The coronavirus pandemic has had a huge impact on the property sector as companies decide they no longer need as much office space, staff call for permanent homeworking and lending rates fall. So what are the immediate ramifications for the corporate and residential real estate markets?
At the height of the lockdown in May, an unnamed Russian billionaire paid £15.45m to buy a five-bedroom townhouse overlooking London’s St James’s Park, complete with – as you might expect for that money – rooftop terrace, champagne store and private rear garden.
It was the biggest single residential transaction to take place during the lockdown. And it showed that the impact of the pandemic on the real estate sector might not be quite as straightforward as many think.
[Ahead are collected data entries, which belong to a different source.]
@[simp] theorem State.setClockPrev_cfg (s : State) (b : Bool) : (s.setClockPrev b).cfg = s.cfg := rfl
@[simp] theorem State.setClockPrev_cardPresent (s : State) (b : Bool) : (s.setClockPrev b).cardPresent = s.cardPresent := rfl
@[simp] theorem State.setClockPrev_controllerSelect (s : State) (b : Bool) : (s.setClockPrev b).controllerSelect = s.controllerSelect := rfl
@[simp] theorem State.setClockPrev_keyboardDataLine (s : State) (b : Bool) : (s.setClockPrev b).keyboardDataLine = s.keyboardDataLine := rfl
@[simp] theorem State.setClockPrev_keyboardClockPrev (s : State) (b : Bool) : (s.setClockPrev b).keyboardClockPrev = b := rfl
@[simp] theorem State.setClockPrev_bank3Page (s : State) (b : Bool) : (s.setClockPrev b).bank3Page = s.bank3Page := rfl
@[simp] theorem State.setClockPrev_nmi (s : State) (b : Bool) : (s.setClockPrev b).nmi = s.nmi := rfl
@[simp] theorem State.setClockPrev_irq (s : State) (b : Bool) : (s.setClockPrev b).irq = s.irq := rfl
@[simp] theorem State.setClockPrev_firq (s : State) (b : Bool) : (s.setClockPrev b).firq = s.firq := rfl
@[simp] theorem State.setClockPrev_ram (s : State) (b : Bool) : (s.setClockPrev b).ram = s.ram := rfl
@[simp] theorem State.setClockPrev_kbdBlocked (s : State) (b : Bool) : (s.setClockPrev b).kbdBlocked = s.kbdBlocked := rfl
@[simp] theorem State.setClockPrev_started (s : State) (b : Bool) : (s.setClockPrev b).started = s.started := rfl
@[simp] theorem State.setClockPrev_hostIn (s : State) (b : Bool) : (s.setClockPrev b).hostIn = s.hostIn := rfl
@[simp] theorem State.setClockPrev_diag (s : State) (b : Bool) : (s.setClockPrev b).diag = s.diag := rfl
@[simp] theorem State.setClockPrev_serialOut (s : State) (b : Bool) : (s.setClockPrev b).serialOut = s.serialOut := rfl
@[simp] theorem State.setClockPrev_hist (s : State) (b : Bool) : (s.setClockPrev b).hist = s.hist := rfl
@[simp] theorem State.setClockPrev_answers (s : State) (b : Bool) : (s.setClockPrev b).answers = s.answers := rfl
@[simp] theorem State.setClockPrev_created (s : State) (b : Bool) : (s.setClockPrev b).created = s.created := rfl
@[simp] theorem State.setClockPrev_env (s : State) (b : Bool) : (s.setClockPrev b).env = s.env := rfl

@[simp] theorem State.setPage_cfg (s : State) (p : Nat) : (s.setPage p).cfg = s.cfg := rfl
@[simp] theorem State.setPage_cardPresent (s : State) (p : Nat) : (s.setPage p).cardPresent = s.cardPresent := rfl
@[simp] theorem State.setPage_controllerSelect (s : State) (p : Nat) : (s.setPage p).controllerSelect = s.controllerSelect := rfl
@[simp] theorem State.setPage_keyboardDataLine (s : State) (p : Nat) : (s.setPage p).keyboardDataLine = s.keyboardDataLine := rfl
@[simp] theorem State.setPage_keyboardClockPrev (s : State) (p : Nat) : (s.setPage p).keyboardClockPrev = s.keyboardClockPrev := rfl
@[simp] theorem State.setPage_bank3Page (s : State) (p : Nat) : (s.setPage p).bank3Page = p := rfl
@[simp] theorem State.setPage_nmi (s : State) (p : Nat) : (s.setPage p).nmi = s.nmi := rfl
@[simp] theorem State.setPage_irq (s : State) (p : Nat) : (s.setPage p).irq = s.irq := rfl
@[simp] theorem State.setPage_firq (s : State) (p : Nat) : (s.setPage p).firq = s.firq := rfl
@[simp] theorem State.setPage_ram (s : State) (p : Nat) : (s.setPage p).ram = s.ram := rfl
@[simp] theorem State.setPage_kbdBlocked (s : State) (p : Nat) : (s.setPage p).kbdBlocked = s.kbdBlocked := rfl
@[simp] theorem State.setPage_started (s : State) (p : Nat) : (s.setPage p).started = s.started := rfl
@[simp] theorem State.setPage_hostIn (s : State) (p : Nat) : (s.setPage p).hostIn = s.hostIn := rfl
@[simp] theorem State.setPage_diag (s : State) (p : Nat) : (s.setPage p).diag = s.diag := rfl
@[simp] theorem State.setPage_serialOut (s : State) (p : Nat) : (s.setPage p).serialOut = s.serialOut := rfl
@[simp] theorem State.setPage_hist (s : State) (p : Nat) : (s.setPage p).hist = s.hist := rfl
@[simp] theorem State.setPage_answers (s : State) (p : Nat) : (s.setPage p).answers = s.answers := rfl
@[simp] theorem State.setPage_created (s : State) (p : Nat) : (s.setPage p).created = s.created := rfl
@[simp] theorem State.setPage_env (s : State) (p : Nat) : (s.setPage p).env = s.env := rfl
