/-- Settles O59: the byte written stays through the sequence, and a read of the offset answers with it. -/
theorem windowReadReturnsLatestWrite : Obligations.WindowReadReturnsLatestWrite := by
  intro w r k j v is s s₁ s₂ hs hwrite hleaves hrun hoff
  have legalWritten := exec_keeps_legal hs hwrite
  obtain ⟨written, -, -⟩ := windowWrite_next hs hwrite
  have kept : s₂.ramByte (storeOffset r j s₂) = v := by
    rw [hoff, execAll_keeps_ramByte legalWritten hleaves hrun, written]
  refine ⟨_, exec_windowRead (execAll_keeps_legal legalWritten hrun) r j, ?_⟩
  rw [kept]
  rfl

/-! ### Aliases -/

/-- A write through one window is read through any window that reaches the same offset (20_memory.md R74). -/
theorem windowRead_after_windowWrite {s : State} {w r : Bank} {k j : BitVec 14} (hs : s.Legal)
    (halias : storeOffset r j s = storeOffset w k s) (v : Byte) :
    ∃ t u, exec (windowWrite w k v) s = .next t ∧ exec (windowRead r j) t = .next u ∧
      u.answers = s.answers ++ [.cpu v] := by
  obtain ⟨t, hwrite⟩ : ∃ t, exec (windowWrite w k v) s = .next t := ⟨_, exec_windowWrite hs w k v⟩
  obtain ⟨-, samePage, sameAnswers⟩ := windowWrite_next hs hwrite
  have sameOffset := (storeOffset_congr r j samePage).trans halias
  obtain ⟨u, hread, answered⟩ :=
    windowReadReturnsLatestWrite w r k j v [] s t t hs hwrite trivial rfl sameOffset
  exact ⟨t, u, hwrite, hread, answered.trans (by rw [sameAnswers])⟩

/-- A bank-3 selection leaves what a fixed window returns as it was (20_memory.md R74). -/
theorem fixedWindowRead_after_select {s : State} {b : Bank} (hs : s.Legal) (hb : b ≠ .bank3) (k : BitVec 14)
    (v : Byte) :
    ∃ u u', exec (windowRead b k) s = .next u ∧ exec (windowRead b k) (s.selectBank3 v) = .next u' ∧
      u'.answers = u.answers := by
  have legalSelected : (s.selectBank3 v).Legal := exec_keeps_legal (i := .piaPortaOut v) hs rfl
  refine ⟨_, _, exec_windowRead hs b k, exec_windowRead legalSelected b k, ?_⟩
  rw [storeOffset_of_ne_bank3 hb k s (s.selectBank3 v)]
  rfl

/-- Settles O36: the aliases reach the same offset at their page, and a fixed window's offset ignores the page. -/
theorem bankWindowsAlias : Obligations.BankWindowsAlias := by
  intro s k v hs
  refine ⟨fun page0 => ?zero, fun page1 => ?one, s.selectBank3 v, rfl, ?fixed⟩
  case zero =>
    have alias0 := storeOffset_bank3_of_page_zero k page0
    exact ⟨windowRead_after_windowWrite (w := .bank3) (r := .bank1) hs alias0.symm v,
      windowRead_after_windowWrite (w := .bank1) (r := .bank3) hs alias0 v⟩
  case one =>
    have alias1 := storeOffset_bank3_of_page_one k page1
    exact ⟨windowRead_after_windowWrite (w := .bank3) (r := .bank2) hs alias1.symm v,
      windowRead_after_windowWrite (w := .bank2) (r := .bank3) hs alias1 v⟩
  case fixed =>
    exact ⟨fixedWindowRead_after_select (b := .bank1) hs nofun k v,
      fixedWindowRead_after_select (b := .bank2) hs nofun k v⟩

end Sys2Proof.Machine
end

section
/-! The address decode (30_encoding.md R96, R97; 20_memory.md R69): the addresses of a row are an inclusive range, and
the region of an address is read off the ranges of the map. -/

namespace Sys2Proof

open Machine
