-- ==== Sys2Proof/Machine/Operands.lean ====
section
/-! DEFINITION. The operands of each command (R97, R98) and the checks made on them before any byte is read or any
entropy drawn: steps 1 to 6 of R230. -/

namespace Sys2Proof.Machine

/-- R98: a register value as an unbounded natural. -/
def State.src (s : State) : Nat := s.srcAddr.toNat
/-- R98: a register value as an unbounded natural. -/
def State.len (s : State) : Nat := s.srcLen.toNat
/-- R98: a register value as an unbounded natural. -/
def State.dst (s : State) : Nat := s.dstAddr.toNat

/-- R141: the number of rows of an encoding of `len` bytes. -/
def rowCount (len : Nat) : Nat := len / Config.blockSize + 1

/-- R97: how many bytes a command reads at `SRC_ADDR`; `none` for a command with no source. -/
def sourceLength (i : Instr) (s : State) : Option Nat :=
  match i with
  | .pad _ => some s.len
  | .unpad n => some n.toNat
  | .encode => some s.len
  | .decode => some (Config.blockSize * s.gridH.toNat)
  | .generate => none
  | .fromKey => some Config.keyBytes
  | .fromArtifact => some Config.artifactBytes
  | .exportArtifact => none
  | .encrypt => some s.len
  | .decrypt => some s.len

/-- R232: `OUTMAX`, the most bytes a command can write at `DST_ADDR`; `none` for a command with no destination. -/
def outMax (i : Instr) (s : State) : Option Nat :=
  match i with
  | .pad n => some n.toNat
  | .unpad n => some (n.toNat - 1)
  | .encode => some (Config.blockSize * rowCount s.len)
  | .decode => some (Config.blockSize * s.gridH.toNat - 1)
  | .generate => none
  | .fromKey => none
  | .fromArtifact => none
  | .exportArtifact => some Config.artifactBytes
  | .encrypt => some (s.len + s.params.tagLen)
  | .decrypt => some (s.len - s.params.tagLen)

/-- R231: `check_src(s, L)`. -/
def checkSource (size a len : Nat) : Option Cause := if size < a + len then some .srcRange else none

/-- R232: `check_dst(d, M)`. -/
def checkDest (size d m : Nat) : Option Cause := if size < d + m then some .dstRange else none

/-- R233: `check_overlap(s, L, d, M)`. -/
def checkOverlap (a len d m : Nat) : Option Cause :=
  if 0 < len ∧ 0 < m ∧ a < d + m ∧ d < a + len then some .overlap else none

/-- R230 steps 4 to 6: the first bound a command's ranges break. -/
def boundsCause (i : Instr) (s : State) : Option Cause :=
  match sourceLength i s, outMax i s with
  | none, none => none
  | some l, none => checkSource s.params.bufSize s.src l
  | none, some m => checkDest s.params.bufSize s.dst m
  | some l, some m =>
    (checkSource s.params.bufSize s.src l).or
      ((checkDest s.params.bufSize s.dst m).or (checkOverlap s.src l s.dst m))

/-- R230 step 4 to 6 as an error. -/
def boundsError (i : Instr) (s : State) : Option (ErrCode × Cause) := (boundsCause i s).map fun c => (.bounds, c)

/-- R230 step 1, as far as a command that has been decoded can fail it: `N` = 0 for `PAD` and `UNPAD` (R92, log 18). -/
def operandError (i : Instr) : Option (ErrCode × Cause) :=
  if i.wellFormed then none else some (.illegalCommand, .badN)

/-- R230 step 2: the commands that need a constructed cipher. -/
def cipherError (i : Instr) (s : State) : Option (ErrCode × Cause) :=
  match i with
  | .exportArtifact | .encrypt | .decrypt => if s.cipher.valid then none else some (.noCipher, .none)
  | .pad _ | .unpad _ | .encode | .decode | .generate | .fromKey | .fromArtifact => none

/-- An error if a condition holds. -/
def errorIf (p : Bool) (e : ErrCode) (c : Cause) : Option (ErrCode × Cause) := if p then some (e, c) else none

/-- R230 step 3: the length a command requires (R123, R124, R166, R167), or for `DECODE` the dimensions (R145). -/
def shapeError (i : Instr) (s : State) : Option (ErrCode × Cause) :=
  match i with
  | .pad n => errorIf (n.toNat < s.len) .length .none
  | .unpad n => errorIf (s.len != n.toNat) .length .none
  | .fromKey => errorIf (s.len != Config.keyBytes) .length .none
  | .fromArtifact => errorIf (s.len != Config.artifactBytes) .length .none
  | .decode =>
    (errorIf (s.gridW.toNat != Config.imageWidth) .corruptImage .width).or
      (errorIf (s.gridH.toNat == 0) .corruptImage .height)
  | .encode | .generate | .exportArtifact | .encrypt | .decrypt => none

/-- R230 steps 1 to 6: the first error that the registers alone decide. -/
def registerError (i : Instr) (s : State) : Option (ErrCode × Cause) :=
  (operandError i).or ((cipherError i s).or ((shapeError i s).or (boundsError i s)))

/-- A command whose registers are in order runs `body`; otherwise it ends with the first error in the order of R230
and has no other effect (R236). -/
def guarded (i : Instr) (body : State → State) (s : State) : State :=
  match registerError i s with
  | some (e, c) => raiseError e c s
  | none => body s

end Sys2Proof.Machine
end

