-- ==== Sys2Proof/Certificates/Slice0/Obligations.lean ====
section
/-! DEFINITION. The statements about the block. Each docstring names the rule or section it formalises. -/

open Sys2Proof Sys2Proof.Machine

/-! ### Encoding -/

/-- R91 to R94, R101: decoding the word of a command gives that command back, and a word that decodes to a command is
the word of that command. -/
def Obligations.DecodeInvertsEncode : Prop :=
  (∀ i : Instr, i.wellFormed = true → decodeWord (encode i) = .ok i)
    ∧ ∀ (w : Word) (i : Instr), decodeWord w = .ok i → i.wellFormed = true ∧ encode i = w

/-- R94: which word selects which command, by mask, match and `N`. -/
def Obligations.DecodeMatchesOpcodeTable : Prop :=
  ∀ w : Word,
    (∀ n : Byte, decodeWord w = .ok (.pad n) ↔
      w &&& 0xFFFF00FF#32 = 0x00000001#32 ∧ w.extractLsb' 8 8 ≠ 0 ∧ n = w.extractLsb' 8 8)
    ∧ (∀ n : Byte, decodeWord w = .ok (.unpad n) ↔
      w &&& 0xFFFF00FF#32 = 0x00000002#32 ∧ w.extractLsb' 8 8 ≠ 0 ∧ n = w.extractLsb' 8 8)
    ∧ (decodeWord w = .ok .encode ↔ w = 0x00000003#32)
    ∧ (decodeWord w = .ok .decode ↔ w = 0x00000004#32)
    ∧ (decodeWord w = .ok .generate ↔ w = 0x00000010#32)
    ∧ (decodeWord w = .ok .fromKey ↔ w = 0x00000011#32)
    ∧ (decodeWord w = .ok .fromArtifact ↔ w = 0x00000012#32)
    ∧ (decodeWord w = .ok .exportArtifact ↔ w = 0x00000013#32)
    ∧ (decodeWord w = .ok .encrypt ↔ w = 0x00000014#32)
    ∧ (decodeWord w = .ok .decrypt ↔ w = 0x00000015#32)

/-- R95, R96: a latched word that fails a legality check completes with `ILLEGAL_COMMAND` and the cause of the first
check it fails; nothing but `STATUS` and `RESULT_LEN` changes. -/
def Obligations.IllegalWordCompletesWithFirstCause : Prop :=
  ∀ (s : State) (w : Word), s.engineNext w →
    let op := w.extractLsb' 0 8
    let n := w.extractLsb' 8 8
    let assigned : List Byte := [0x01, 0x02, 0x03, 0x04, 0x10, 0x11, 0x12, 0x13, 0x14, 0x15]
    (op ∉ assigned → step s = .next (s.afterError .illegalCommand .badOpcode))
    ∧ (op ∈ assigned → w.extractLsb' 16 16 ≠ 0 → step s = .next (s.afterError .illegalCommand .reservedBits))
    ∧ (w.extractLsb' 16 16 = 0 → op = 0x01 ∨ op = 0x02 → n = 0 →
        step s = .next (s.afterError .illegalCommand .badN))
    ∧ (op ∈ assigned → w.extractLsb' 16 16 = 0 → op ≠ 0x01 → op ≠ 0x02 → n ≠ 0 →
        step s = .next (s.afterError .illegalCommand .badN))

/-- R101, test vectors E-11 and E-12: words written out from the encoding stand for their commands. -/
def Obligations.SampleWordsDecode : Prop :=
  decodeWord 0x0000FF01#32 = .ok (.pad 255) ∧ decodeWord 0x00000402#32 = .ok (.unpad 4)
    ∧ decodeWord 0x00000003#32 = .ok .encode ∧ decodeWord 0x00000013#32 = .ok .exportArtifact
    ∧ decodeWord 0x00010000#32 = .error .badOpcode ∧ decodeWord 0x80000401#32 = .error .reservedBits
    ∧ decodeWord 0x00000103#32 = .error .badN

/-- R72: when the engine's step is next and the latched word decodes, the step is `exec` of that command, with nothing
added around it. So it is on a word that `withFetchWord` latched. -/
def Obligations.StepRunsDecodedCommand : Prop :=
  (∀ (s : State) (w : Word) (i : Instr), s.engineNext w → decodeWord w = .ok i → step s = exec i s)
    ∧ ∀ (s : State) (i : Instr), i.wellFormed = true →
        step (s.withFetchWord 32 (encode i).toNat) = exec i (s.withFetchWord 32 (encode i).toNat)

/-- R72, R241: whatever the latched word, the engine's step completes it: a next state with nothing in flight and
`DONE` = 1, and the operand registers, parameters and host left alone. -/
def Obligations.EngineStepCompletes : Prop :=
  ∀ (s : State) (w : Word), s.engineNext w →
    ∃ t, step s = .next t ∧ t.inflight = none ∧ t.done = true ∧ sameOperands s t ∧ sameOutside s t

/-! ### The pure functions -/

/-- R125: unpadding a padded block gives the data back for every length below the block size, whatever
`FILLER_CHECK` is; a full block is padded to itself, and some full block does not unpad to itself. -/
def Obligations.UnpadInvertsPad : Prop :=
  (∀ (fillerCheck : Bool) (n : Nat) (y : Bytes), 1 ≤ n → n ≤ 255 → y.length < n →
    unpadBytes fillerCheck n (padBytes n y) = .ok y)
  ∧ (∀ (n : Nat) (y : Bytes), y.length = n → padBytes n y = y)
  ∧ ∀ fillerCheck : Bool, ∃ (n : Nat) (y : Bytes), 1 ≤ n ∧ n ≤ 255 ∧ y.length = n
      ∧ unpadBytes fillerCheck n (padBytes n y) ≠ .ok y

/-- R126: with `FILLER_CHECK`, the blocks that unpad are exactly the padded shorter buffers; without it a block with
filler that is not zero, and there are such blocks that unpad, is not the padding of what it unpads to. -/
def Obligations.PadInvertsUnpad : Prop :=
  (∀ (n : Nat) (b r : Bytes), 1 ≤ n → n ≤ 255 → b.length = n → unpadBytes true n b = .ok r →
    r.length < n ∧ padBytes n r = b)
  ∧ (∀ (n : Nat) (y : Bytes), 1 ≤ n → n ≤ 255 → y.length < n →
    (padBytes n y).length = n ∧ unpadBytes true n (padBytes n y) = .ok y)
  ∧ (∀ (n : Nat) (b r : Bytes) (j : Nat), 1 ≤ n → n ≤ 255 → b.length = n → unpadBytes false n b = .ok r →
    r.length ≤ j → j < n - 1 → b.getD j 0 ≠ 0 → padBytes n r ≠ b)
  ∧ ∃ (n : Nat) (b r : Bytes) (j : Nat), 1 ≤ n ∧ n ≤ 255 ∧ b.length = n ∧ unpadBytes false n b = .ok r
      ∧ r.length ≤ j ∧ j < n - 1 ∧ b.getD j 0 ≠ 0

/-- R141, R142: an encoding is the input, then zeros, then the pad count of the last chunk: `rows(L)` rows. -/
def Obligations.EncodingIsInputZerosCount : Prop :=
  ∀ x : Bytes,
    encodeBytes x = x ++ List.replicate (254 - x.length % 255) 0 ++ [BitVec.ofNat 8 (255 - x.length % 255)]
      ∧ (encodeBytes x).length = 255 * (x.length / 255 + 1)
In real estate, when there’s a crisis, one person’s distressed asset often turns out to be another person’s buying opportunity – as investors and asset managers in the property sector may well be finding out in the coming months.
And while some sectors of the property market have undoubtedly been hit hard by coronavirus – think retail and hospitality – others, including much of the residential market, may come out looking relatively unscathed.
The coming months will be a time of opportunity for some in the commercial property investment sector. Sales of distressed assets will mean keen pricing for those who have cash, so long as they can find tenants who can pay in future or find a different use for the building.
“People will be looking further out in cities and they will be looking for more outdoor space, and possibly for properties that have an office where you can work,” says Jack Goguelin, Principal Representative in Jersey at mortgage broker Enness, which specialises in high-net-worth clients.
“They won’t necessarily move out of cities like London, but certainly if they have a second home they are more likely to look outside city centres.”